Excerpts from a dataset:
▼
-- ==== Sys2Proof/Laws/Exec.lean ====
section
/-! SUPPORT. What any command can do, said once (`exec_cases`): it ends in a validation error with nothing
changed; or it responds, after its own register updates and no bus write; or it starts a bus sequence, after
its own register updates. What these updates and sequences can be is `Updated` and `Launched`. -/

namespace Sys2Proof.Machine

/-- The errors found before anything is changed (60_exceptions.md R200). -/
def isValidation : Err → Bool
  | .invalidSpecifier => true
  | .invalidConfig => false
  | .invalidGammaTable => true
  | .invalidValue => true
  | .invalidState => true
  | .transportError _ => false
  | .illegalCommand => false

/-- The register updates command `i` may make in state `s`: only its own family's registers change, and
canonical tables stay canonical. -/
structure Updated (i : Instr) (s u : State) : Prop where
  rx : u.rx = s.rx
  cmdPort : u.cmdPort = s.cmdPort
  answers : u.answers = s.answers
  resetLine : u.resetLine = s.resetLine
  responses : u.responses = s.responses
  trace : u.trace = s.trace
  br : writesBrightness i = false → u.br = s.br
  lut : writesTables i = false → u.lut = s.lut
  mask : writesMask i = false → i ≠ .openCmd → i ≠ .closeCmd → u.mask = s.mask
  phase : i ≠ .closeCmd → u.phase = s.phase
  tables : (∀ c : Chan, Memory.wf s.lut[c] = true) → ∀ c : Chan, Memory.wf u.lut[c] = true

theorem Updated.refl (i : Instr) (s : State) : Updated i s s :=
  ⟨rfl, rfl, rfl, rfl, rfl, rfl, fun _ => rfl, fun _ => rfl, fun _ _ _ => rfl, fun _ => rfl, id⟩

theorem updated_setMask {i : Instr} (h : writesMask i = true) (m : BitVec 18) (s : State) :
    Updated i s (setMask m s) :=
  ⟨rfl, rfl, rfl, rfl, rfl, rfl, fun _ => rfl, fun _ => rfl, fun hn => by simp [h] at hn, fun _ => rfl, id⟩

theorem updated_setBr {i : Instr} (h : writesBrightness i = true) (r : Vector Byte 18) (s : State) :
    Updated i s (setBr r s) :=
  ⟨rfl, rfl, rfl, rfl, rfl, rfl, fun hn => by simp [h] at hn, fun _ => rfl, fun _ _ _ => rfl,
    fun _ => rfl, id⟩

theorem tables_writeTable {s : State} {c : Chan} {t : List Byte} (ht : t.length ≤ 256)
    (h : ∀ d : Chan, Memory.wf s.lut[d] = true) (d : Chan) :
    Memory.wf (writeTable c t s).lut[d] = true := by
  simp only [writeTable_lut]
  by_cases hc : c.val = d.val
  · simp [hc, wf_ofTable ht]
  · simpa [Vector.getElem_set_ne, hc] using h d

theorem updated_writeTable {i : Instr} (h : writesTables i = true) {c : Chan} {t : List Byte}
    (ht : t.length ≤ 256) (s : State) : Updated i s (writeTable c t s) :=
  ⟨rfl, rfl, rfl, rfl, rfl, rfl, fun _ => rfl, fun hn => by simp [h] at hn, fun _ _ _ => rfl,
    fun _ => rfl, fun hs => tables_writeTable ht hs⟩

theorem Updated.trans {i : Instr} {s t u : State} (h : Updated i s t) (k : Updated i t u) :
    Updated i s u :=
  ⟨k.rx.trans h.rx, k.cmdPort.trans h.cmdPort, k.answers.trans h.answers,
    k.resetLine.trans h.resetLine, k.responses.trans h.responses, k.trace.trans h.trace,
    fun hn => (k.br hn).trans (h.br hn), fun hn => (k.lut hn).trans (h.lut hn),
    fun hn h1 h2 => (k.mask hn h1 h2).trans (h.mask hn h1 h2),
    fun h1 => (k.phase h1).trans (h.phase h1), fun hs => k.tables (h.tables hs)⟩

theorem updated_foldl_reset {i : Instr} (h : writesTables i = true) (cs : List Chan) :
    ∀ s : State, Updated i s (cs.foldl (fun t c => writeTable c defTable t) s) := by
  induction cs with
  | nil => exact fun s => Updated.refl i s
  | cons c cs ih =>
    intro s
    exact (updated_writeTable h (by rw [defTable_length]) s).trans (ih _)

/-- A bus sequence a command may start in phase `p`. -/
structure Launched (p : Phase) (sc : Script) : Prop where
  fits : pendingFitsPhase p sc = true
  disciplined : scriptDisciplined false sc = true

theorem pack_length (m : BitVec 18) : (pack m).length = 3 := rfl

theorem packGroup_le (m : BitVec 18) (g : Nat) : (packGroup m g).toNat ≤ 0x3F := by
  have h : (m >>> (6 * g) &&& 0x3F).toNat ≤ 0x3F := by
    rw [BitVec.toNat_and]
    exact Nat.and_le_right
  simp only [packGroup, BitVec.toNat_setWidth]
  exact (Nat.mod_le _ _).trans h

theorem busWriteLegal_mask (m : BitVec 18) : busWriteLegal 0x13 (pack m) = true := by
  have : (pack m).all (fun b => decide (b.toNat ≤ 0x3F)) = true := by
    simp only [pack, List.all_cons, List.all_nil, Bool.and_true, Bool.and_eq_true, decide_eq_true_eq]
    exact ⟨packGroup_le m 0, packGroup_le m 1, packGroup_le m 2⟩
  simp [busWriteLegal, this, pack_length]

theorem pwmPayload_length (s : State) : (pwmPayload s).length = 18 := by simp [pwmPayload]

theorem busWriteLegal_pwm (s : State) : busWriteLegal 0x01 (pwmPayload s) = true := by
  simp [busWriteLegal, pwmPayload_length]

theorem busWriteLegal_commit : busWriteLegal regCommit commitData = true := by decide

/-- A data write with its commit is a bus sequence of the right form. -/
theorem launched_committed {reg : Byte} {data : List Byte} (hw : busWriteLegal reg data = true)
    (hd : isDataWrite reg = true) (hc : reg ≠ 0x16) : Launched .ready (committedScript reg data) := by
  constructor
  · simp [committedScript, pendingFitsPhase, scriptWrites, scriptEndsIn]
  · simp only [committedScript, scriptDisciplined, hw, hd, hc, busWriteLegal_commit]
    decide

theorem launched_emitMask (m : BitVec 18) : Launched .ready (committedScript regMask (pack m)) :=
  launched_committed (busWriteLegal_mask m) (by decide) (by decide)

theorem launched_emitPwm (s : State) : Launched .ready (committedScript regPwm (pwmPayload s)) :=
  launched_committed (busWriteLegal_pwm s) (by decide) (by decide)

theorem launched_open : Launched .uninit (openScript 0) := ⟨by decide, by decide⟩

theorem launched_close : Launched .ready (closeScript 0) := ⟨by decide, by decide⟩

theorem launched_outOn : Launched .ready (singleScript regOutEn outOn) := ⟨by decide, by decide⟩

theorem launched_outOff : Launched .ready (singleScript regOutEn outOff) := ⟨by decide, by decide⟩

theorem launched_chipReset : Launched .ready (singleScript regReset resetData) :=
  ⟨by decide, by decide⟩

/-- The three things a command can do in state `s`. -/
inductive Did (i : Instr) (s : State) : Result → Prop where
  | failed (e : Err) (h : isValidation e = true) : Did i s (.next (raise e s))
  | responded (d : BitVec 24) (u : State) (h : Updated i s u)
      (hp : i ≠ .closeCmd ∨ (s.phase ≠ .ready ∧ u.phase = .disposed ∧ u.mask = s.mask ∧ d = 0)) :
      Did i s (.next (respond d u))
  | launched (sc : Script) (u : State) (h : Updated i s u) (hp : u.phase = s.phase)
      (hl : Launched u.phase sc) (hc : i = .closeCmd → sc = closeScript 0)
      (ho : i ≠ .openCmd → i ≠ .closeCmd → scriptEndsIn none sc = true) :
      Did i s (.next (runScript sc u))

theorem did_requireReady {i : Instr} {s : State} {body : Result}
    (h : s.phase = .ready → Did i s body) : Did i s (requireReady s body) := by
  by_cases hp : s.phase = .ready
  · rw [requireReady_ready hp]; exact h hp
  · rw [requireReady_notReady hp]; exact .failed _ rfl

theorem did_withChannel {i : Instr} {s : State} {v : Nat} {body : Chan → Result}
    (h : ∀ c : Chan, c.val = v → Did i s (body c)) : Did i s (withChannel v s body) := by
  by_cases hv : v < 18
  · rw [withChannel_valid hv]; exact h _ rfl
  · rw [withChannel_invalid (by omega)]; exact .failed _ rfl

theorem did_withVector {i : Instr} {s : State} {sel : BitVec 24} {body : BitVec 18 → Result}
    (h : ∀ m, Did i s (body m)) : Did i s (withVector sel s body) := by
  by_cases hv : sel.extractLsb' 18 6 = 0
  · rw [withVector_valid hv]; exact h _
  · rw [withVector_invalid hv]; exact .failed _ rfl

theorem did_withBrightness {i : Instr} {s : State} {v : BitVec 16} {body : Byte → Result}
    (h : ∀ b, Did i s (body b)) : Did i s (withBrightness v s body) := by
  by_cases hv : v.toNat ≤ 255
  · rw [withBrightness_valid hv]; exact h _
  · rw [withBrightness_invalid (by omega)]; exact .failed _ rfl

theorem did_emitMask {i : Instr} {s : State} (h : writesMask i = true) (hp : s.phase = .ready)
    (m : BitVec 18) : Did i s (emitMask (setMask m s)) :=
  .launched _ _ (updated_setMask h m s) rfl
    (by simpa [hp] using launched_emitMask m)
    (fun hc => by subst hc; simp [writesMask] at h) (fun _ _ => rfl)

theorem did_emitPwm {i : Instr} {s : State} (h : writesBrightness i = true) (hp : s.phase = .ready)
    (r : Vector Byte 18) : Did i s (emitPwm (setBr r s)) :=
  .launched _ _ (updated_setBr h r s) rfl
    (by simpa [hp] using launched_emitPwm (setBr r s))
    (fun hc => by subst hc; simp [writesBrightness] at h) (fun _ _ => rfl)

theorem did_respond {i : Instr} {s u : State} {d : BitVec 24} (hi : i ≠ .closeCmd)
    (h : Updated i s u) : Did i s (answerWith d u) := .responded d u h (.inl hi)

/-- What any command can do, in any state. -/
theorem exec_cases (i : Instr) (s : State) : Did i s (exec i s) := by
  cases i with
  | openCmd =>
    by_cases hp : s.phase = .uninit
    · simp only [exec, execOpen, hp, ne_eq, not_true_eq_false, if_false]
      refine .launched _ _ ⟨rfl, rfl, rfl, rfl, rfl, rfl, fun _ => rfl, fun _ => rfl, fun _ h => absurd rfl h,
        fun _ => rfl, id⟩ rfl (by simpa [hp] using launched_open) (fun hc => by simp at hc)
        (fun h => absurd rfl h)
    · simp only [exec, execOpen, hp, ne_eq, not_false_eq_true, if_true]
      exact .failed _ rfl
  | closeCmd =>
    by_cases hp : s.phase = .ready
    · simp only [exec, execClose, hp, if_true]
      refine .launched _ _ ⟨rfl, rfl, rfl, rfl, rfl, rfl, fun _ => rfl, fun _ => rfl,
        fun _ _ h => absurd rfl h, fun h => absurd rfl h, id⟩ rfl (by simpa [hp] using launched_close)
        (fun _ => rfl) (fun _ h => absurd rfl h)
    · simp only [exec, execClose, hp, if_false]
      exact .responded _ _ ⟨rfl, rfl, rfl, rfl, rfl, rfl, fun _ => rfl, fun _ => rfl, fun _ _ h => absurd rfl h,
        fun h => absurd rfl h, id⟩ (.inr ⟨hp, rfl, rfl, rfl⟩)
  | outEnable =>
    exact did_requireReady fun hp => .launched _ _ (Updated.refl _ _) rfl
      (by simpa [hp] using launched_outOn) (fun hc => by simp at hc) (fun _ _ => rfl)
  | outDisable =>
    exact did_requireReady fun hp => .launched _ _ (Updated.refl _ _) rfl
      (by simpa [hp] using launched_outOff) (fun hc => by simp at hc) (fun _ _ => rfl)
  | chipReset =>
    exact did_requireReady fun hp => .launched _ _ (Updated.refl _ _) rfl
      (by simpa [hp] using launched_chipReset) (fun hc => by simp at hc) (fun _ _ => rfl)
  | chOnV sel => exact did_requireReady fun hp => did_withVector fun _ => did_emitMask rfl hp _
  | chOffV sel => exact did_requireReady fun hp => did_withVector fun _ => did_emitMask rfl hp _
  | chOnI ch => exact did_requireReady fun hp => did_withChannel fun _ _ => did_emitMask rfl hp _
  | chOffI ch => exact did_requireReady fun hp => did_withChannel fun _ _ => did_emitMask rfl hp _
  | allOn => exact did_requireReady fun hp => did_emitMask rfl hp _
  | allOff => exact did_requireReady fun hp => did_emitMask rfl hp _
  | maskLoad sel => exact did_requireReady fun hp => did_withVector fun _ => did_emitMask rfl hp _
  | isSet ch =>
    exact did_requireReady fun _ => did_withChannel fun _ _ => did_respond (by simp) (Updated.refl _ _)
  | maskRead => exact did_requireReady fun _ => did_respond (by simp) (Updated.refl _ _)
  | gammaSet ch es =>
    refine did_requireReady fun _ => did_withChannel fun c _ => ?_
    by_cases hl : es.length = 256
    · simp only [hl, ne_eq, not_true_eq_false, if_false]
      split
      · exact .failed _ rfl
      · exact did_respond (by simp) (updated_writeTable rfl (by simp [tableOf, hl]) s)
    · simp only [hl, ne_eq, not_false_eq_true, if_true]
      exact .failed _ rfl
  | gammaReset ch =>
    exact did_requireReady fun _ => did_withChannel fun _ _ =>
      did_respond (by simp) (updated_writeTable rfl (by rw [defTable_length]) s)
  | gammaResetAll =>
    exact did_requireReady fun _ => did_respond (by simp) (updated_foldl_reset rfl _ s)
  | translate ch val =>
    exact did_requireReady fun _ => did_withChannel fun _ _ => did_withBrightness fun _ =>
      did_respond (by simp) (Updated.refl _ _)
  | brightSet ch val =>
    exact did_requireReady fun hp => did_withChannel fun _ _ => did_withBrightness fun _ =>
      did_emitPwm rfl hp _
  | brightBulk ps =>
    refine did_requireReady fun hp => ?_
    split
    · exact .failed _ rfl
    · split
      · exact .failed _ rfl
      · exact did_emitPwm rfl hp _

end Sys2Proof.Machine
end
▲
§ REQUIREMENT
Your task is to retype the entries verbatim, starting with the line that holds "i ≠ .closeCmd)" and stopping after the line that holds "by_cases hp : s.phase = .uninit".

§ RESULT BELOW
theorem did_respond {i : Instr} {s u : State} {d : BitVec 24} (hi : i ≠ .closeCmd)
    (h : Updated i s u) : Did i s (answerWith d u) := .responded d u h (.inl hi)

/-- What any command can do, in any state. -/
theorem exec_cases (i : Instr) (s : State) : Did i s (exec i s) := by
  cases i with
  | openCmd =>
    by_cases hp : s.phase = .uninit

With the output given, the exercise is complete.